Collected data
—————

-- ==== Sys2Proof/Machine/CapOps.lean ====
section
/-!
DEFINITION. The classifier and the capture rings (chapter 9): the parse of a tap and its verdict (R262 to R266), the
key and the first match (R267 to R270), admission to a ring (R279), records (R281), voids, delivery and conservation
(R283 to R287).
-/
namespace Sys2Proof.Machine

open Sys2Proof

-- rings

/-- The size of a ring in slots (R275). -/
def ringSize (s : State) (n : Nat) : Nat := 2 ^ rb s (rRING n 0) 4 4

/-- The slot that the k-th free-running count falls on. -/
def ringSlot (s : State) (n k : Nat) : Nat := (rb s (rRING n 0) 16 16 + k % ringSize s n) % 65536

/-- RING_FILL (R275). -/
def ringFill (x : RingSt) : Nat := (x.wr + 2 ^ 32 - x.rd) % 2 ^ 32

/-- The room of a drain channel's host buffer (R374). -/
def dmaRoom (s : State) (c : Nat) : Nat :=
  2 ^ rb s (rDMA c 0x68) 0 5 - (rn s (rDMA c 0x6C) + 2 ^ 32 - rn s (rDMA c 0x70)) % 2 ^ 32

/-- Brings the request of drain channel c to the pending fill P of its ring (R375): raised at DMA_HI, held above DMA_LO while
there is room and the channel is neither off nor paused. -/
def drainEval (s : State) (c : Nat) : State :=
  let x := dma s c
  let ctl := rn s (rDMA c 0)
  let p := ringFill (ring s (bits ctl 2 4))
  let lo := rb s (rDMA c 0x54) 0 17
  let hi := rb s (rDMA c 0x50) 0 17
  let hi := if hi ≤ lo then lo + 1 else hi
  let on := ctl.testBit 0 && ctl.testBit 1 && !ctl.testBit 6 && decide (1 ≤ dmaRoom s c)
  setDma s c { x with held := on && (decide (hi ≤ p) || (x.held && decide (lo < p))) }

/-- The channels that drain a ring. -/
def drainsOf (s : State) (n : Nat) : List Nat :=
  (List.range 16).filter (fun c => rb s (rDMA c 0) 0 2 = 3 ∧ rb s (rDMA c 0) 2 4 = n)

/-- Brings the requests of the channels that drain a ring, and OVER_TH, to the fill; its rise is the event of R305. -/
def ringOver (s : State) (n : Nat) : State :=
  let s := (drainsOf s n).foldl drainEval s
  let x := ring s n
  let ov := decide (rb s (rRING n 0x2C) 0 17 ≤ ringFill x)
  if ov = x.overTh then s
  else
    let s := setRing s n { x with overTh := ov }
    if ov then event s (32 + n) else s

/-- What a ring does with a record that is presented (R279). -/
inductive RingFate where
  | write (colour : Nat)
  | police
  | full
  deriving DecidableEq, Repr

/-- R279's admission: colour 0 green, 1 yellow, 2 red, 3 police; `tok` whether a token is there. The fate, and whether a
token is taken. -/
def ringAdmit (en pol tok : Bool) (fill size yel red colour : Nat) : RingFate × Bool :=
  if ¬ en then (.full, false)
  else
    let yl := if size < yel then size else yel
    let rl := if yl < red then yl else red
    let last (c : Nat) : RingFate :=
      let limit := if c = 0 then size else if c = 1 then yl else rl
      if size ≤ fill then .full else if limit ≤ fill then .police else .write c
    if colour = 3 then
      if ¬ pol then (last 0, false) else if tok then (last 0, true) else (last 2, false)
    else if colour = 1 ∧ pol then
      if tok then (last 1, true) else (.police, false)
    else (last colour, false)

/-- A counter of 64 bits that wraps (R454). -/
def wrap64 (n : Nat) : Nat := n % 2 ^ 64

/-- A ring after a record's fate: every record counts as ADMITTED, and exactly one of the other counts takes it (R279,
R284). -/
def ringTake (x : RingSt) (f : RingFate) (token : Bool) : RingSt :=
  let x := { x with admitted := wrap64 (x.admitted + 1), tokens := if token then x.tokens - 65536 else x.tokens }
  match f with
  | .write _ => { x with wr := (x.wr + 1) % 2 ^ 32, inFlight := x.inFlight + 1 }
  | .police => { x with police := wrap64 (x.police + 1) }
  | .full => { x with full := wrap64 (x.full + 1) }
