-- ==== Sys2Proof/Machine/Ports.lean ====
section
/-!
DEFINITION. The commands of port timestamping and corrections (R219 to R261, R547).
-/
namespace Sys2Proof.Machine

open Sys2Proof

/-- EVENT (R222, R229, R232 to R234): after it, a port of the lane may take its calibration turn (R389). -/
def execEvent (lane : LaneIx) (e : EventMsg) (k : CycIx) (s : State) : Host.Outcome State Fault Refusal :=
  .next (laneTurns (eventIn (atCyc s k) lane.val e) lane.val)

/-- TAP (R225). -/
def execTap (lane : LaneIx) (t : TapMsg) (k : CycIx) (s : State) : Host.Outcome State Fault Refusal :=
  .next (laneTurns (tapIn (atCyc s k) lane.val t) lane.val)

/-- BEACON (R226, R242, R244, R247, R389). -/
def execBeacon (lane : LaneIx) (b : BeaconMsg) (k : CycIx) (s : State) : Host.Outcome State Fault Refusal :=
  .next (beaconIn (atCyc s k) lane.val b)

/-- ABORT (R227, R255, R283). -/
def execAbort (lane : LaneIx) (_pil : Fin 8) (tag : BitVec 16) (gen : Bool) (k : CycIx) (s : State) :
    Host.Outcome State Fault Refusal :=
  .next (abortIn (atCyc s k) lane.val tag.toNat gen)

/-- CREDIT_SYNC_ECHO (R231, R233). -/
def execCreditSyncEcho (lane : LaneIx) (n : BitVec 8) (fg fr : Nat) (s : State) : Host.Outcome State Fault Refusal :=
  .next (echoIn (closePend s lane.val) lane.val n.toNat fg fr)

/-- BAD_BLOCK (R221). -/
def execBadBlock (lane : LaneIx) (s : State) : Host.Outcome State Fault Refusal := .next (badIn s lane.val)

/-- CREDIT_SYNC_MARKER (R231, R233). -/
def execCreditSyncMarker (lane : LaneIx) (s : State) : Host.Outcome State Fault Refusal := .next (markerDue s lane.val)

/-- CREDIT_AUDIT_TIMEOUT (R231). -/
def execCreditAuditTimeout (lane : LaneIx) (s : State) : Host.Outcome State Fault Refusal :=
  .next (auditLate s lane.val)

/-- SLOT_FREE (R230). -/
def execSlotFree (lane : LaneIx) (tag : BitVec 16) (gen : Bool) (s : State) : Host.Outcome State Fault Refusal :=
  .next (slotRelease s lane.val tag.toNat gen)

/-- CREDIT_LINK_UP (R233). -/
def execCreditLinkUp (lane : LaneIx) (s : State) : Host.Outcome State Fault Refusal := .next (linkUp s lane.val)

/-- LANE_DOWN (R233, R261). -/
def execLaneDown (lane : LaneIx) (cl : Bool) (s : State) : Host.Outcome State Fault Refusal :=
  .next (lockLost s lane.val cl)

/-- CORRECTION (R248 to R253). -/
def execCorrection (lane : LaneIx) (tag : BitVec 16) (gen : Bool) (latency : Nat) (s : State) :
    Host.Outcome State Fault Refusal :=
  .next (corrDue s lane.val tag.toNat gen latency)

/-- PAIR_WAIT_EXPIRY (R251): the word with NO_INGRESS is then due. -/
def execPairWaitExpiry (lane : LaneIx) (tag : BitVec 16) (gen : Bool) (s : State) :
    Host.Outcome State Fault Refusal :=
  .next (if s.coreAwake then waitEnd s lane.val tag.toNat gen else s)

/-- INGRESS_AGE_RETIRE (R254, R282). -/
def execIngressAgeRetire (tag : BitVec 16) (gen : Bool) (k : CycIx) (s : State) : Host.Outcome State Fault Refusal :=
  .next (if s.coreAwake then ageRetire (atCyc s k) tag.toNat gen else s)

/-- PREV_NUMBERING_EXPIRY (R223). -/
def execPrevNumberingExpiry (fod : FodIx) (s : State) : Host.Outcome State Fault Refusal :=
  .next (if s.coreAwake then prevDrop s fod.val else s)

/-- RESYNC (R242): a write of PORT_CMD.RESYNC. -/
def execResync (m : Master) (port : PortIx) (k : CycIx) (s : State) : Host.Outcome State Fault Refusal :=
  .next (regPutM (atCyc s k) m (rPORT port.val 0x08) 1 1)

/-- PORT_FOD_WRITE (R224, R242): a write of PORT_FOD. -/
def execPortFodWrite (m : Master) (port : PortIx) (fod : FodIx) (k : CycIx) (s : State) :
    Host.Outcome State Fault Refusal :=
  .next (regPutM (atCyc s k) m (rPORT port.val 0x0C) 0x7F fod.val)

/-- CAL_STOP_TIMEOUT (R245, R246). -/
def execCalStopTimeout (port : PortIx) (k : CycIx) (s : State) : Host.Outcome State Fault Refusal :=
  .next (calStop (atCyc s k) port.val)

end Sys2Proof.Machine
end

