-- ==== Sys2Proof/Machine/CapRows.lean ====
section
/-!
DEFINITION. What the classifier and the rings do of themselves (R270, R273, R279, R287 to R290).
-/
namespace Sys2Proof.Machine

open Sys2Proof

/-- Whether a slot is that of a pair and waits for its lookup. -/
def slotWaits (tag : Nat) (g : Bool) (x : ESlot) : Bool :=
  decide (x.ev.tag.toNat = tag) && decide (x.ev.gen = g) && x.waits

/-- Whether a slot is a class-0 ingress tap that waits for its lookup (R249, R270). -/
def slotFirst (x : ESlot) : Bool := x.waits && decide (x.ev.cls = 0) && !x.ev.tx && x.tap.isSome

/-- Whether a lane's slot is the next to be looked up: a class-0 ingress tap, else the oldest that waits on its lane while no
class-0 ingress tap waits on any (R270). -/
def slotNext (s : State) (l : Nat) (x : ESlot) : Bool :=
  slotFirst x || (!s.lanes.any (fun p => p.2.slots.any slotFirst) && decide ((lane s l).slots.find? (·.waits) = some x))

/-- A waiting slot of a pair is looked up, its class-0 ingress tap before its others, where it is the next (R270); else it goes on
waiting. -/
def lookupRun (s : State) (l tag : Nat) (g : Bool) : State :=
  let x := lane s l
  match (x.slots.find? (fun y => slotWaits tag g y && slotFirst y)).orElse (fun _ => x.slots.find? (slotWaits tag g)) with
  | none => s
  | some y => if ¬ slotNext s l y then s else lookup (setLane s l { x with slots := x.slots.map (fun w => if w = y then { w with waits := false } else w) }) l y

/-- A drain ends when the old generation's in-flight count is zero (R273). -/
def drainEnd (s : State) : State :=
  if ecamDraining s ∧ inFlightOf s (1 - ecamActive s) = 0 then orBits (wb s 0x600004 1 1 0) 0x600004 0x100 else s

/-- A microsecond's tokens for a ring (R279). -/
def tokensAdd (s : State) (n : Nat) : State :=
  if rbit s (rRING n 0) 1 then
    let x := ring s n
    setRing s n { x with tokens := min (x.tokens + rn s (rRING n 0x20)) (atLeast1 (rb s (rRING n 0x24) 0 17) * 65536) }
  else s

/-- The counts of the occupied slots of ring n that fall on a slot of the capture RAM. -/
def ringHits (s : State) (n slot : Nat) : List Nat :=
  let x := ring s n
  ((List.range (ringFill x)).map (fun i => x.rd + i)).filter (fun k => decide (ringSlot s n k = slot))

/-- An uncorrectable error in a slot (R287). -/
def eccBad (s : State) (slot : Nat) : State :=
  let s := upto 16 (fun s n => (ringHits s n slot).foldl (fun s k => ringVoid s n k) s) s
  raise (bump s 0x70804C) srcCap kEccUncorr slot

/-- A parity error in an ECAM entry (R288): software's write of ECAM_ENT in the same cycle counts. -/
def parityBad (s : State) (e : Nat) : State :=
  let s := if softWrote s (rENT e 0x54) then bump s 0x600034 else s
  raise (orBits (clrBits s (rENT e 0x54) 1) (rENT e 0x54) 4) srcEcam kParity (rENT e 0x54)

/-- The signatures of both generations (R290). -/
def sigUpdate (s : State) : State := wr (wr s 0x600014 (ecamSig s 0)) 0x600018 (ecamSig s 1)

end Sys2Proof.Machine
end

—————

Exercise goal:
In the entries above, please find the line with "drain a ring. -/" and the line with "let s := (drainsOf s n).foldl drainEval s", then write out exactly those two lines and every line between them, and nothing more.

Reply to the task:
/-- The channels that drain a ring. -/
def drainsOf (s : State) (n : Nat) : List Nat :=
  (List.range 16).filter (fun c => rb s (rDMA c 0) 0 2 = 3 ∧ rb s (rDMA c 0) 2 4 = n)

/-- Brings the requests of the channels that drain a ring, and OVER_TH, to the fill; its rise is the event of R305. -/
def ringOver (s : State) (n : Nat) : State :=
  let s := (drainsOf s n).foldl drainEval s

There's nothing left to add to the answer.